[Start of Attachment]
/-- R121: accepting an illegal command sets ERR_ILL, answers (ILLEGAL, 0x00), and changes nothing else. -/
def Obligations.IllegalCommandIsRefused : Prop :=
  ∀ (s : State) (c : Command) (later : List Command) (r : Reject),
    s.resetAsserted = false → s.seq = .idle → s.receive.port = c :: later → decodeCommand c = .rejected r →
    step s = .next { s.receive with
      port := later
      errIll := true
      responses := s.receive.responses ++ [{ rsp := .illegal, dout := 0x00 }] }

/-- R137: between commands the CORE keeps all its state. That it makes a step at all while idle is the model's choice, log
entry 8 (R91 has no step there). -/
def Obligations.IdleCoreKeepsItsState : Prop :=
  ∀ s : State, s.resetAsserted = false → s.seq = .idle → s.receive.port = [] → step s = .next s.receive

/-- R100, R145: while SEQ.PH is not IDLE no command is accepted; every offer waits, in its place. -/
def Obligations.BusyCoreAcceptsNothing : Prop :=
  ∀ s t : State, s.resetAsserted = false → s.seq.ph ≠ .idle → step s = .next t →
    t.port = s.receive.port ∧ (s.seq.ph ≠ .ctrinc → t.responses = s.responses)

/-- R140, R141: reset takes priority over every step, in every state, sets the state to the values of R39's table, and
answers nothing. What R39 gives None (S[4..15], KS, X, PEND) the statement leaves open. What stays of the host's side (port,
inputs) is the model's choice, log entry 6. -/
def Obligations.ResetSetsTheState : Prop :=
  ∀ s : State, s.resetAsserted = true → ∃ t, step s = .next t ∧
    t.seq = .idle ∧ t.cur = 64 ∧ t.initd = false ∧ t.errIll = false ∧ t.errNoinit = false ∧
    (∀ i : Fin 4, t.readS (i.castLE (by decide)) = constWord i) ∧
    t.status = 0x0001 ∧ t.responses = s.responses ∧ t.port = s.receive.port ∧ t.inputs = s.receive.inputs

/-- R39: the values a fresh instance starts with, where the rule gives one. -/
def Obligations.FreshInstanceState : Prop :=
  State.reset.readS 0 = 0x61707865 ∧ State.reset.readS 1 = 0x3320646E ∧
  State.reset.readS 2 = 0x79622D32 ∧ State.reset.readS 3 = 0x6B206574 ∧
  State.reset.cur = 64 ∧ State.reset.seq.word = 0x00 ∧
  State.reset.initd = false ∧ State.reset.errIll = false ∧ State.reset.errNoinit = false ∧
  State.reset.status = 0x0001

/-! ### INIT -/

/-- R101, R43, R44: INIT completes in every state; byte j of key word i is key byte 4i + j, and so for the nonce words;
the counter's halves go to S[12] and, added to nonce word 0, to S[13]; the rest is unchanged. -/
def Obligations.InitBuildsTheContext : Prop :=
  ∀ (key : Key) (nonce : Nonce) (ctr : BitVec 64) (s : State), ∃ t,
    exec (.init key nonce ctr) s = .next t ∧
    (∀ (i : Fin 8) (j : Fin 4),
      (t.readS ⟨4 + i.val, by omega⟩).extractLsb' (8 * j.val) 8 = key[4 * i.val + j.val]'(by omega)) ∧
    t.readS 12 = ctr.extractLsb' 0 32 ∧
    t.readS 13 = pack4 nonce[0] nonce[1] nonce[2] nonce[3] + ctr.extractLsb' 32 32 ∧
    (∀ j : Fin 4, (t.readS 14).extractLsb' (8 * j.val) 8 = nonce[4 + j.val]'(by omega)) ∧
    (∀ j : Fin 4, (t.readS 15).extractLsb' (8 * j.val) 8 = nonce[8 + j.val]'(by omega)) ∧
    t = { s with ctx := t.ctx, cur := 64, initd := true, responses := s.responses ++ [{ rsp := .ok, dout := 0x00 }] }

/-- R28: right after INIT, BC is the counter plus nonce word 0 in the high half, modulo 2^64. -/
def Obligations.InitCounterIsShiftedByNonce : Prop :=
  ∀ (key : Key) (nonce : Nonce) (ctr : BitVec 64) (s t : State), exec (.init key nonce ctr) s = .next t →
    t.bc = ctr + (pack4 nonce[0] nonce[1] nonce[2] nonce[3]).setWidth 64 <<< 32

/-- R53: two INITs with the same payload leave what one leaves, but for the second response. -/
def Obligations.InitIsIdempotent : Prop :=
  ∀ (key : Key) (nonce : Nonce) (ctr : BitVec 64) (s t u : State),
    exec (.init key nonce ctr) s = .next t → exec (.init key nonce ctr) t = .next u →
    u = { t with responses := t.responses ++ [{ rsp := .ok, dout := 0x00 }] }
[End of Attachment]
[Start of Attachment]
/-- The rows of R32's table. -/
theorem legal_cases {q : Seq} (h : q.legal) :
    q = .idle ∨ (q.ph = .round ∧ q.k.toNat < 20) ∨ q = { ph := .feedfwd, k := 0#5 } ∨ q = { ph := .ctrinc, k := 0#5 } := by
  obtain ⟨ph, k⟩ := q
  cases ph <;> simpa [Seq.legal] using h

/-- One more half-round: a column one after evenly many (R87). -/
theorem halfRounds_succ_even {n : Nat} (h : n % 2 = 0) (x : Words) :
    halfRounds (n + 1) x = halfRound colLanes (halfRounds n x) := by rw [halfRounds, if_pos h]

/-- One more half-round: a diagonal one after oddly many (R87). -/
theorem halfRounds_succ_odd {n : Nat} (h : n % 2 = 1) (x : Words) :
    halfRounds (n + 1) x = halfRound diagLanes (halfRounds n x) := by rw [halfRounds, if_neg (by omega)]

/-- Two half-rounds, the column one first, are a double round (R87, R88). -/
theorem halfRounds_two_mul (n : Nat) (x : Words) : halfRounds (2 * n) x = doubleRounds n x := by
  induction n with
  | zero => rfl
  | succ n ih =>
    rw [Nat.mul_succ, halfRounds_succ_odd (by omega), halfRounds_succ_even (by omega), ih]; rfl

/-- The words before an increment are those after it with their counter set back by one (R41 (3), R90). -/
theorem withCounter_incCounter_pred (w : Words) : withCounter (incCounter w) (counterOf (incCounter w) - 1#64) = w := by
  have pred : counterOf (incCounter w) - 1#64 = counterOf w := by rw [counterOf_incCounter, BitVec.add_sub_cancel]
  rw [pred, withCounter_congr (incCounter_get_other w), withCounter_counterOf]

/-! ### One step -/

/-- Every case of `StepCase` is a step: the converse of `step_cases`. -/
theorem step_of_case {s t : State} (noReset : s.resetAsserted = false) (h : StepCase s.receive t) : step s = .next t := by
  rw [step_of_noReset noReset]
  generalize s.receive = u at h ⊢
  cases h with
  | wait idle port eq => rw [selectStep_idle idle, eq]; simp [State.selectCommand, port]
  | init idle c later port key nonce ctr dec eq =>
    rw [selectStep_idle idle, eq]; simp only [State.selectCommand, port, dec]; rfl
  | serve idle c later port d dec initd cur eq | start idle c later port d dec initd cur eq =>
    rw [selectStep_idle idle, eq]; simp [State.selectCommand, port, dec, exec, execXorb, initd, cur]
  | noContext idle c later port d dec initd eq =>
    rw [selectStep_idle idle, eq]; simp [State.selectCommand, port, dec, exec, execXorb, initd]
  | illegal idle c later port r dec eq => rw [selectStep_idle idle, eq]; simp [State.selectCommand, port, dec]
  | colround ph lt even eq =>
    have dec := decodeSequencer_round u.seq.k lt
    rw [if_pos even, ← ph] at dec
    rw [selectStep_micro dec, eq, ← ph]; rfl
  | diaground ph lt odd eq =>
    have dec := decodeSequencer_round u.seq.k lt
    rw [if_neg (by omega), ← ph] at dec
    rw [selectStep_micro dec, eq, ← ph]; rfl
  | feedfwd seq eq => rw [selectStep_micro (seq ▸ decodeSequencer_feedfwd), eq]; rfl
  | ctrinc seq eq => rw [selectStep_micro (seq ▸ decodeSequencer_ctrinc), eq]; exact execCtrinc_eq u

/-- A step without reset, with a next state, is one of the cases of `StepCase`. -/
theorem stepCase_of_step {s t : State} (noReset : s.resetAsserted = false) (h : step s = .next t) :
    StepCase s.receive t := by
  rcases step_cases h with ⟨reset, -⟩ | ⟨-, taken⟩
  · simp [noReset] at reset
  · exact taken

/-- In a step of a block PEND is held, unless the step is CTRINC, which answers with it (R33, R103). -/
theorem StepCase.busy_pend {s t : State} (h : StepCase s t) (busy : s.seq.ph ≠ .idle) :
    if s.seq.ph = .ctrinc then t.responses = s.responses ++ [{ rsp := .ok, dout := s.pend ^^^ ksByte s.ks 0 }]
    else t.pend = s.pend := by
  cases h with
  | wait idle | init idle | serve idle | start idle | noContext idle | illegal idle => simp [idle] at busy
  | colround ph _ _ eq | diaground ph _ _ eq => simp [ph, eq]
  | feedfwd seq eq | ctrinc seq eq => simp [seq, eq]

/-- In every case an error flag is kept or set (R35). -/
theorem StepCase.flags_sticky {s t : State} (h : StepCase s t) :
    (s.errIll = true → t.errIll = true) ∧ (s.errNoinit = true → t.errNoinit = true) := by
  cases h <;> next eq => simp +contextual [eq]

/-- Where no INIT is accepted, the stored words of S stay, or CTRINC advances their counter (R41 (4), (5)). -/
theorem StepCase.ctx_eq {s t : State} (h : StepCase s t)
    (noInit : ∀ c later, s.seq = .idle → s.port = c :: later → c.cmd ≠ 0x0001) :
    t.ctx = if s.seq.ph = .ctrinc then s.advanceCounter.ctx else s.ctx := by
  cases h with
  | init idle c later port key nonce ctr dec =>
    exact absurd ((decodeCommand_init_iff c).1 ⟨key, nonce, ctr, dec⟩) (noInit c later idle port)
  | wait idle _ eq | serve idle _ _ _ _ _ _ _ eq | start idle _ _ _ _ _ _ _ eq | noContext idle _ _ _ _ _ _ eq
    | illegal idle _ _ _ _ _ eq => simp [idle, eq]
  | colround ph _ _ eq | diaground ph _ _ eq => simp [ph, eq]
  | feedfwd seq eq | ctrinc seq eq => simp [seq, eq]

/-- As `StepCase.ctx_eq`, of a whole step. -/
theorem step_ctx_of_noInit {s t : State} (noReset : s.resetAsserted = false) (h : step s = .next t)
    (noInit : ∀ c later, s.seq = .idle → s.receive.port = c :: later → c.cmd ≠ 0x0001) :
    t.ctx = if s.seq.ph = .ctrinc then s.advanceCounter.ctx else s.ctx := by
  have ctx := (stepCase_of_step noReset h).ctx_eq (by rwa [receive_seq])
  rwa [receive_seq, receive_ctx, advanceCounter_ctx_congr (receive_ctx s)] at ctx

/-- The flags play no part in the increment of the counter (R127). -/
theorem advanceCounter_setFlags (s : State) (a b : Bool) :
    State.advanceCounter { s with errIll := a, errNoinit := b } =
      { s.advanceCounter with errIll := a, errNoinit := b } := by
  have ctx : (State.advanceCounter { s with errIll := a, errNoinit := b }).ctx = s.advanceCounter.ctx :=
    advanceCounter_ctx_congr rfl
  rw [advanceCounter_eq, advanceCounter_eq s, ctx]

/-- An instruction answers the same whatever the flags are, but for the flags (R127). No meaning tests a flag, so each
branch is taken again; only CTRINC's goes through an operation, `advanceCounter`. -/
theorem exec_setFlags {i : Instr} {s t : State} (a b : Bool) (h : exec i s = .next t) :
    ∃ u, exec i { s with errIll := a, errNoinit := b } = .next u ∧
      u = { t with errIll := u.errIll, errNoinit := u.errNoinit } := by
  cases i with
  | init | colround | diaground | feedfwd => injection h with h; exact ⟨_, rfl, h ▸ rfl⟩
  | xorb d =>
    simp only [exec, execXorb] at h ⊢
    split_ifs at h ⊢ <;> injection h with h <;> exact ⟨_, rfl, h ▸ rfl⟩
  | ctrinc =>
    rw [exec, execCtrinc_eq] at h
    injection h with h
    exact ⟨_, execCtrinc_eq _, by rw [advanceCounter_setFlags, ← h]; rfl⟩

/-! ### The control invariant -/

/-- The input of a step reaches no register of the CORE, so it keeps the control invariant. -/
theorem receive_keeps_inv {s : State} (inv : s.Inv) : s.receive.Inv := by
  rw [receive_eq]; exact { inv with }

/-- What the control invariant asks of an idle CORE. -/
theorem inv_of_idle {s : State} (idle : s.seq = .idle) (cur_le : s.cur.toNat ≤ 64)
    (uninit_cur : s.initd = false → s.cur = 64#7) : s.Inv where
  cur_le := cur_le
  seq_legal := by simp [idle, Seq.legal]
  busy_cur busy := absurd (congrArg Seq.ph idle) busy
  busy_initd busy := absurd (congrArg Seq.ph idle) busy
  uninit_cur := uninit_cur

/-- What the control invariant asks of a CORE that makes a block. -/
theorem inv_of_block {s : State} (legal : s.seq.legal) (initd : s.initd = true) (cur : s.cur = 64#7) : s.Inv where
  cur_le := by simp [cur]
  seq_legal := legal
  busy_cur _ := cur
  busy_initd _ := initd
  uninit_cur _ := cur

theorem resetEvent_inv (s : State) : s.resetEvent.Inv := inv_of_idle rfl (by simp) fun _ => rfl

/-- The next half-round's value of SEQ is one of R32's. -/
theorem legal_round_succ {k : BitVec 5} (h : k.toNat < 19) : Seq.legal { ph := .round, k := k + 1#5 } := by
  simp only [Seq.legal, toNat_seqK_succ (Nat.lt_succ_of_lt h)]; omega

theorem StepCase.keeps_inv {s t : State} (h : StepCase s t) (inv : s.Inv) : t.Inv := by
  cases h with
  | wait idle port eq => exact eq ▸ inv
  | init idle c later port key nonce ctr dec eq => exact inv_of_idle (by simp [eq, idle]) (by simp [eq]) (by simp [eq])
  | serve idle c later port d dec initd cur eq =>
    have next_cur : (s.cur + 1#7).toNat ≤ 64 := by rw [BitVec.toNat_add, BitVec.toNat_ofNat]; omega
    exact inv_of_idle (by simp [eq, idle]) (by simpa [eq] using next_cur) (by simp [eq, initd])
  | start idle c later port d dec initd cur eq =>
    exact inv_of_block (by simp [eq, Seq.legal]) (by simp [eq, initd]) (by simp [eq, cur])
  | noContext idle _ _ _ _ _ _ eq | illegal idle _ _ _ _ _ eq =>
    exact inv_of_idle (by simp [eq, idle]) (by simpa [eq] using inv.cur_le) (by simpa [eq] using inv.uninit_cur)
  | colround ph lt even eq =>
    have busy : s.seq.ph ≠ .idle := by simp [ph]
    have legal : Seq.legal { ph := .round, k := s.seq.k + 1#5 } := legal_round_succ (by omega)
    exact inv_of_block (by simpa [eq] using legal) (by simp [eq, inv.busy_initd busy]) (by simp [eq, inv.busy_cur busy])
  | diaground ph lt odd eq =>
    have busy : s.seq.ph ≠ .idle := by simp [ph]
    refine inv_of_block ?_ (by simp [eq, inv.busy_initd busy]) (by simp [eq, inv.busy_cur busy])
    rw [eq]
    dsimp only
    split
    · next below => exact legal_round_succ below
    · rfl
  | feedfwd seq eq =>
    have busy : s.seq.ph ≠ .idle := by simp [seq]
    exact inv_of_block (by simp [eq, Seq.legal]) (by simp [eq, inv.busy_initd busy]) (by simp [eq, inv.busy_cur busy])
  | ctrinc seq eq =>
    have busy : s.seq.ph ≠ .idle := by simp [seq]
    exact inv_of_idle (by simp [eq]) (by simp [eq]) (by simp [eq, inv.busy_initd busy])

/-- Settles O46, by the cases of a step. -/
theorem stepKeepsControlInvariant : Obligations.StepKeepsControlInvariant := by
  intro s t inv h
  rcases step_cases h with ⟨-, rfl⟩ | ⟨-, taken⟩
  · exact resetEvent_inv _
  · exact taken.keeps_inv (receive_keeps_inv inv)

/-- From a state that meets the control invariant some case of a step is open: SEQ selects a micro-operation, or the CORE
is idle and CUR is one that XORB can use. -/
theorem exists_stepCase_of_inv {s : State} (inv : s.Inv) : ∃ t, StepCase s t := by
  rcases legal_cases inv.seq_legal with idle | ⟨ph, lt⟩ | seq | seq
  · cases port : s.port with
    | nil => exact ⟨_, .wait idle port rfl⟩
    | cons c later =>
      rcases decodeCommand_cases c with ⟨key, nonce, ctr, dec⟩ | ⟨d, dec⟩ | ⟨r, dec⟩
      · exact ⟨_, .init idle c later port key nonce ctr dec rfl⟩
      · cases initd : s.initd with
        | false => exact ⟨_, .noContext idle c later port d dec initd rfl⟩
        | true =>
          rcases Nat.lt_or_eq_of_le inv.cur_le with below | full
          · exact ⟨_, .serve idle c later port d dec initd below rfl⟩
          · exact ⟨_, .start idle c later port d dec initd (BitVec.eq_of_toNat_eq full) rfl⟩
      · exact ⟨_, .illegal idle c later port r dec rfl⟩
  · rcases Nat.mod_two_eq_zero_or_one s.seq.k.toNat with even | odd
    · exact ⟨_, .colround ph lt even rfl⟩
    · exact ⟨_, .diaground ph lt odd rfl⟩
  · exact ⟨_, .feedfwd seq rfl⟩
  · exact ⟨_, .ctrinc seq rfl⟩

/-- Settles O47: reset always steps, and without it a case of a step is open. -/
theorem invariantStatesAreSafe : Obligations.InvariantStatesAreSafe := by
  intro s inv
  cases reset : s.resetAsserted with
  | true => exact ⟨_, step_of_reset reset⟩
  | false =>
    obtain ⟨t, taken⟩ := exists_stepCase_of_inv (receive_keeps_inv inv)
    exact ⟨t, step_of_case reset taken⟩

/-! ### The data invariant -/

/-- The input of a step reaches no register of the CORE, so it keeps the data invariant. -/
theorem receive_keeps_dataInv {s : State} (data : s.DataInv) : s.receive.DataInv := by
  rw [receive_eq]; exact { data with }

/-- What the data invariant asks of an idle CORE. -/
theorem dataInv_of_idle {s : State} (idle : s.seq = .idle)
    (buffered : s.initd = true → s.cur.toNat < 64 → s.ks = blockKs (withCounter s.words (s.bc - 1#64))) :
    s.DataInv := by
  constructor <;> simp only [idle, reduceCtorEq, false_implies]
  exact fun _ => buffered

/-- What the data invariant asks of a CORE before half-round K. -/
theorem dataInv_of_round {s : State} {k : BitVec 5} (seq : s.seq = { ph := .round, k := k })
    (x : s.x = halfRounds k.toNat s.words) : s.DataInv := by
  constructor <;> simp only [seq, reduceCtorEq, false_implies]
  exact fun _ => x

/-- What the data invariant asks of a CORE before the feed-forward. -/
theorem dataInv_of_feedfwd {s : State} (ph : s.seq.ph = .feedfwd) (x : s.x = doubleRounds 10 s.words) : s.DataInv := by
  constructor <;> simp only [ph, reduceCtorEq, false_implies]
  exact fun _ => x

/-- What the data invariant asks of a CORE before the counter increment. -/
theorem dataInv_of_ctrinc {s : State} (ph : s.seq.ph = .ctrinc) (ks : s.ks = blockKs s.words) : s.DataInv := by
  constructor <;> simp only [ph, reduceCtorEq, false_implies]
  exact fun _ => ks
[End of Attachment]
*TASK GOAL*
What lines in the entries above include the string "model"? Return each one.

*YOUR RESPONSE*
/-- R137: between commands the CORE keeps all its state. That it makes a step at all while idle is the model's choice, log
inputs) is the model's choice, log entry 6. -/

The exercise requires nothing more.